I had to sympathise. He had just left junior school, a big Edward-shark in a little pond, and arrived at secondary school a tiny Edward-minnow in an ocean of hormonal, broad-shouldered piranhas with shirts hanging out and knees at his eye level. Obviously sharp, he’d worked out that he was going to be a nobody, someone that got shoved in corridors and mistaken for all other blond Year 7 boys.

He was right. That’s what can happen at secondary school. You get submerged, and unless you make some kind of fuss you may never get talked to again for more than 30 seconds by anyone except your peers. The form tutor is busy sorting out the musical prodigies and sports champions on the one hand and the serial truants and graffiti artists on the other, all of whom do a grand job of creating an identity. The subject teachers are bravely juggling the gifted and talented and the coursework-dodgers. But you? You just beaver away in the corner, give in the homework and keep your tie the regulation length, but no one will acknowledge you, let alone call you Rodney on request.

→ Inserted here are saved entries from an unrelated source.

-- ==== Sys2Proof/Certificates/Slice0/Obligations.lean ====
section
/-!
DEFINITION. The statements about the LR128 for the provers. Each docstring names the rules that its clauses formalise. A
clause whose conclusion is that `exec` answers a next state holds under hypotheses on the state and the operands alone;
`SameRegs` and the equation on `t` say what the command leaves as it was.
-/

open Sys2Proof Sys2Proof.Machine

/-- Nothing of Chisel, of the tag cache or of the Folio is under way that an entry to Safe State would stop. -/
def calm (s : State) : Bool :=
  decide (s.chisel.jobs = []) && decide (s.crypto.tags = []) && decide (s.folio.running = none)

/-- Safe State has been entered for a trigger (R518). -/
def EnteredSafe (t : State) (page code : Nat) : Prop :=
  t.rd SYS_START_STAT.safe = 1 ∧ t.rd SYS_SAFE_CAUSE.page = page ∧ t.rd SYS_SAFE_CAUSE.code = code ∧
  t.rd ERRPIN_SAFE_STAT.entered = 1

/-! ## The queue, reset and the forms of the state -/

/-- The step runs the command at the front of the queue with the queue's rest. -/
def Obligations.StepRunsFrontCommand : Prop :=
  ∀ (c : Instr) (rest : List Instr) (s : State),
    step { s with pending := c :: rest } = exec c { s with pending := rest }

/-- The model's choice (assumption 5): on an empty queue the block idles for one nanosecond. -/
def Obligations.StepIdlesOnEmptyQueue : Prop :=
  ∀ s : State, s.pending = [] → ∃ t, step s = .next t ∧ t.now = s.now + 1000 ∧
    SameRegs s t [] ∧ t = { s with now := t.now, clk := t.clk }

/-! ## Pages and the register window -/

/-- R5: an access of another size than 4 bytes, or off its alignment, reads all ones, is ignored as a write, and is logged as
a corrected error in the SYS page. R7, R10 and R440: a write of INT_EN sets its bits and no other register; a read of
TB_NOW_LO returns the low half of the Time Base and latches its high half for the attachment. -/
def Obligations.RegisterAccessesActAndAnswer : Prop :=
  (∀ (who : Accessor) (page : Page) (val : Word) (s : State), reaches s who page.val = true → s.safe = false →
    ∃ t, exec (.registerWrite who (page.val * 4096 + 0x054) 4 val) s = .next t ∧
      t.rd (INT_EN.enables.on page.val) = val.toNat ∧ SameRegs s t [INT_EN.enables.on page.val] ∧
      t = { s with flds := t.flds }) ∧
  (∀ (who : Accessor) (page : Page) (val : Word) (s : State), reaches s who page.val = true → s.safe = false →
    exec (.registerWrite who (page.val * 4096) 4 val) s = .next s) ∧
  (∀ (who : Accessor) (s : State), reaches s who 0x01 = true →
    ∃ t, exec (.tbNowLoRead who) s = .next t ∧ t.out = .regData (s.tb % 2 ^ 32) :: s.out ∧
      Sparse.get (fun _ => 0) t.clk.latch (Accessor.master who) = s.tb / 2 ^ 32 % 2 ^ 32 ∧
      SameRegs s t [] ∧ t = { s with out := t.out, clk := t.clk }) ∧
  (∀ (who : Accessor) (off size : Nat) (s : State), s.regsOpen = true → size ≠ 4 ∨ off % 4 ≠ 0 →
    ∃ t, exec (.registerReadRefused who off size) s = .next t ∧ t.out.head? = some (.regData 0xFFFFFFFF) ∧
      t.rd (ERR_STAT.ce.on 0x00) = 1 ∧ CountedUp s t (ERR_CNT_CE.count.on 0x00) ∧
      (s.on (FE_VALID.valid.on 0x00) = false → t.rd (FE_CODE.code.on 0x00) = 0x1001) ∧
      CountedUp s t SYS_BAD_ACCESS.count ∧ t.lines = s.lines ∧ t.crypto = s.crypto ∧ t.folio = s.folio) ∧
  (∀ (who : Accessor) (off size : Nat) (val : Word) (s : State), s.regsOpen = true → size ≠ 4 ∨ off % 4 ≠ 0 →
    awake s 0x01 = true →
    ∃ t, exec (.registerWrite who off size val) s = .next t ∧ t.rd (ERR_STAT.ce.on 0x00) = 1 ∧
      CountedUp s t (ERR_CNT_CE.count.on 0x00) ∧
      (s.on (FE_VALID.valid.on 0x00) = false → t.rd (FE_CODE.code.on 0x00) = 0x1001) ∧
      CountedUp s t SYS_BAD_ACCESS.count ∧ (∀ d, Out.regData d ∈ t.out → Out.regData d ∈ s.out) ∧
      SamePages s t [0x00, 0x10, 0x11, 0x12, 0x13] ∧ KeepsData s t)

/-- R14, R424 and R607: a soft reset waits for quiescence, proceeds once the block is quiescent, and is abandoned after
2 µs, as a gate closure of a power domain is; R12: a write of FE_VALID.valid releases the capture. -/
def Obligations.SoftResetAndCaptureRelease : Prop :=
  (∀ (who : Accessor) (page : Page) (s : State), takes s who page.val = true → page.val ≠ 0x09 →
    (s.page page.val).softReq = false →
    ∃ t, exec (.softReset who page) s = .next t ∧
      t.page page.val = { s.page page.val with softReq := true, reqAt := s.now } ∧
      (∀ p, p ≠ page.val → t.page p = s.page p) ∧ t = { s with pages := t.pages }) ∧
  (∀ (page : Page) (s : State), (s.page page.val).softReq = true → s.quiescent page.val = true → page.val = 0x1D →
    s.now ≤ (s.page page.val).reqAt + 2000000 →
    ∃ t, exec (.softResetProceed page) s = .next t ∧ t.chisel = ChiselState.reset ∧
      (t.page page.val).softReq = false ∧
      (∀ f : Fld, pageOf f = 0x1D → 0x100 ≤ f.key / 32 % 4096 → s.keepsField 0x1D f.key = false →
        t.rd f = Fld.resetVal f.key) ∧
      SamePages s t [0x1D] ∧ t = { s with flds := t.flds, pages := t.pages, chisel := t.chisel }) ∧
  (∀ (page : Page) (s : State), (s.page page.val).softReq = true → s.quiescent page.val = true →
    (s.page page.val).reqAt + 2000000 < s.now →
    ∃ t, exec (.softResetProceed page) s = .next t ∧ (t.page page.val).softReq = false ∧
      t.rd (PAGE_STAT.reset_abandoned.on page.val) = 1 ∧ SameRegs s t [PAGE_STAT.reset_abandoned.on page.val] ∧
      t = { s with flds := t.flds, pages := t.pages }) ∧
  (∀ (page : Page) (dom : DomainNo) (at_ : Nat) (s : State), (s.domain dom).gateAt = some at_ → s.domainQuiet dom = false →
    ∃ t, exec (.quiescenceTimeout page (some dom)) s = .next t ∧ (t.domain dom).gateAt = none ∧
      (∀ p ∈ s.presentPages dom, t.rd (PAGE_STAT.gate_abandoned.on p) = 1) ∧
      t.rd (ERR_STAT.uc.on 0x03) = s.rd (ERR_STAT.uc.on 0x03) ∧ t.rd (ERR_STAT.ce.on 0x03) = 1 ∧
      t.rd (PWR_DOM_STAT.state.ix dom) = 0 ∧ KeepsData s t) ∧
  (∀ (page : Page) (s : State), (s.page page.val).softReq = true → s.quiescent page.val = false →
    ∃ t, exec (.quiescenceTimeout page none) s = .next t ∧ (t.page page.val).softReq = false ∧
      t.rd (PAGE_STAT.reset_abandoned.on page.val) = 1 ∧ SameRegs s t [PAGE_STAT.reset_abandoned.on page.val] ∧
      t = { s with flds := t.flds, pages := t.pages, now := t.now, clk := t.clk }) ∧
  (∀ (who : Accessor) (page : Page) (s : State), s.regsOpen = true → s.mayAdmin who = true →
    s.present page.val = true → awake s page.val = true →
    ∃ t, exec (.feValidClear who page) s = .next t ∧ t.rd (FE_VALID.valid.on page.val) = 0 ∧
      SameRegs s t [FE_VALID.valid.on page.val] ∧ t = { s with flds := t.flds })

/-- R10, R512, R513 and R514: INT_SET sets the causes it names, and only in FACTORY_TEST; an expired timer turns a contained
error fatal and runs again, and of a fatal one, outside the carrier die's pages, enters Safe State; an acknowledge before
the expiry stops the timer. R33: a command register of an absent layer's page takes nothing. -/
def Obligations.InterruptCausesAndEscalation : Prop :=
  (∀ (who : Accessor) (page : Page) (bits : Word) (s : State), takes s who page.val = true → s.lifeCycle = 1 →
    ∃ t, exec (.intSet who page bits) s = .next t ∧
      (∀ i, 1 ≤ i → i ≤ 31 → bitOf (t.rd (INT_STAT.causes.on page.val)) (i - 1) =
        (bitOf (s.rd (INT_STAT.causes.on page.val)) (i - 1) || bitOf bits.toNat i)) ∧
      SameRegs s t ([INT_STAT.causes.on page.val] ++
        (List.range 4).map fun p => PHY_PM_STAT.last_outcome.port p) ∧
      t = { s with flds := t.flds, ports := t.ports, out := t.out }) ∧
  (∀ (who : Accessor) (page : Page) (bits : Word) (s : State), takes s who page.val = true → s.lifeCycle ≠ 1 →
    exec (.intSet who page bits) s = .next s) ∧
  (∀ (page : Page) (s : State), s.on (ESC_STAT.running.on page.val) = true → (s.page page.val).sev < 3 →
    ∃ t, exec (.escTimerExpiry page) s = .next t ∧ t.rd (ESC_STAT.escalated.on page.val) = 1 ∧
      t.rd (ERR_STAT.fatal.on page.val) = 1 ∧ (t.page page.val).sev = 3 ∧ t.rd (ESC_STAT.running.on page.val) = 1 ∧
      CountedUp s t ERRPIN_ESCALATIONS.count ∧ KeepsData s t) ∧
  (∀ (page : Page) (s : State), s.on (ESC_STAT.running.on page.val) = true → 3 ≤ (s.page page.val).sev →
    carrierPage page.val = false → s.safe = false → calm s = true →
    ∃ t, exec (.escTimerExpiry page) s = .next t ∧ t.rd (ESC_STAT.escalated.on page.val) = 1 ∧
      EnteredSafe t page.val ((s.page page.val).code % 65536)) ∧
  (∀ (who : Accessor) (page : Page) (expiryFirst : Grant) (s : State), s.regsOpen = true → s.mayAdmin who = true →
    s.present page.val = true → awake s page.val = true → s.on (ESC_STAT.running.on page.val) = true →
    expiryFirst = false ∨ s.now < (s.page page.val).escAt →
    ∃ t, exec (.escAck who page expiryFirst) s = .next t ∧ t.rd (ESC_STAT.running.on page.val) = 0 ∧
      t.rd (ESC_STAT.acked.on page.val) = 1 ∧ (t.page page.val).sev = 0 ∧
      SameRegs s t [ESC_STAT.running.on page.val, ESC_STAT.acked.on page.val] ∧
      t = { s with flds := t.flds, pages := t.pages }) ∧
  (∀ (who : Accessor) (page : Page) (s : State), s.layerAbsent page.val = true → s.mayAdmin who = true →
    exec (.softReset who page) s = .next s)

/-! ## Requests -/

/-- R323, R325 and R34: a host request that no row of R325 refuses goes on its way to its controller with the DPA, the
Class Mark and the key of its address. -/
def Obligations.HostRequestsGoOnToTheirController : Prop :=
  (∀ (port : PortNo) (ld : LdNo) (req : HostReq) (cache : Fin 3) (d : Decoder) (dpa : Nat) (s : State),
    s.carries port ld = true → s.safe = false → s.on BIST_ENG_STAT.offline = false →
    s.on SYS_START_STAT.mem_active = true → s.decode port ld req.hpa.toNat = some (d, dpa) →
    s.portRefusal port ld dpa = none → s.mbox.sanitizing = false →
    ∃ t r, exec (.hostRead port ld req cache) s = .next t ∧ t.transit = s.transit ++ [r] ∧
      r.src = .host port ld req.tag ∧ r.kind = .read ∧ r.master = masterOf port ld ∧ r.dpa = dpa ∧
      r.loc = lineAddr (locOf dpa) ∧ r.mark = classMark dpa ∧
      r.keyId = (if s.keyAttr port ld then (req.ckid.map (·.toNat)).getD 0 else aliasKey dpa) ∧
      SameRegs s t [] ∧ t = { s with nextReq := s.nextReq + 1, ports := t.ports, transit := t.transit }) ∧
  (∀ (port : PortNo) (ld : LdNo) (req : HostReq) (data : LineData) (mask : BitVec 64) (poison : Bool) (d : Decoder)
    (dpa : Nat) (s : State),
    s.carries port ld = true → s.safe = false → s.on BIST_ENG_STAT.offline = false →
    s.on SYS_START_STAT.mem_active = true → s.decode port ld req.hpa.toNat = some (d, dpa) →
    s.portRefusal port ld dpa = none → s.mbox.sanitizing = false →
    ∃ t r, exec (.hostWrite port ld req data mask poison) s = .next t ∧ t.transit = s.transit ++ [r] ∧
      r.src = .host port ld req.tag ∧ r.kind = (if mask = BitVec.allOnes 64 then .full else .part) ∧
      r.data = data ∧ r.mask = mask ∧ r.poison = poison ∧ r.dpa = dpa ∧ r.loc = lineAddr (locOf dpa) ∧
      r.mark = classMark dpa ∧ SameRegs s t [] ∧
      t = { s with nextReq := s.nextReq + 1, ports := t.ports, transit := t.transit })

Another teacher told me I should get eye contact with every student at least once each lesson, just to say, ”‘I know you’re there.” I’ve tried it, and it helps, except that sometimes with a big class I must look as if I’ve been watching Wimbledon too long. But it seems a poor substitute for real one-to one interaction, something more than a rushed word as I race to the next lesson.

Edward, ironically, made his mark with me the day he asked to be Rodney. He’s a nascent Charles Dickens, too, and carving out a nice little profile for himself that way. But he could easily have chosen another route, although anyone who voluntarily chose to be called Rodney probably never was going to threaten teachers with blunt instruments to get noticed.

Sometimes, though, even the Rodneys take desperate measures, and that’s something none of us can afford to ignore.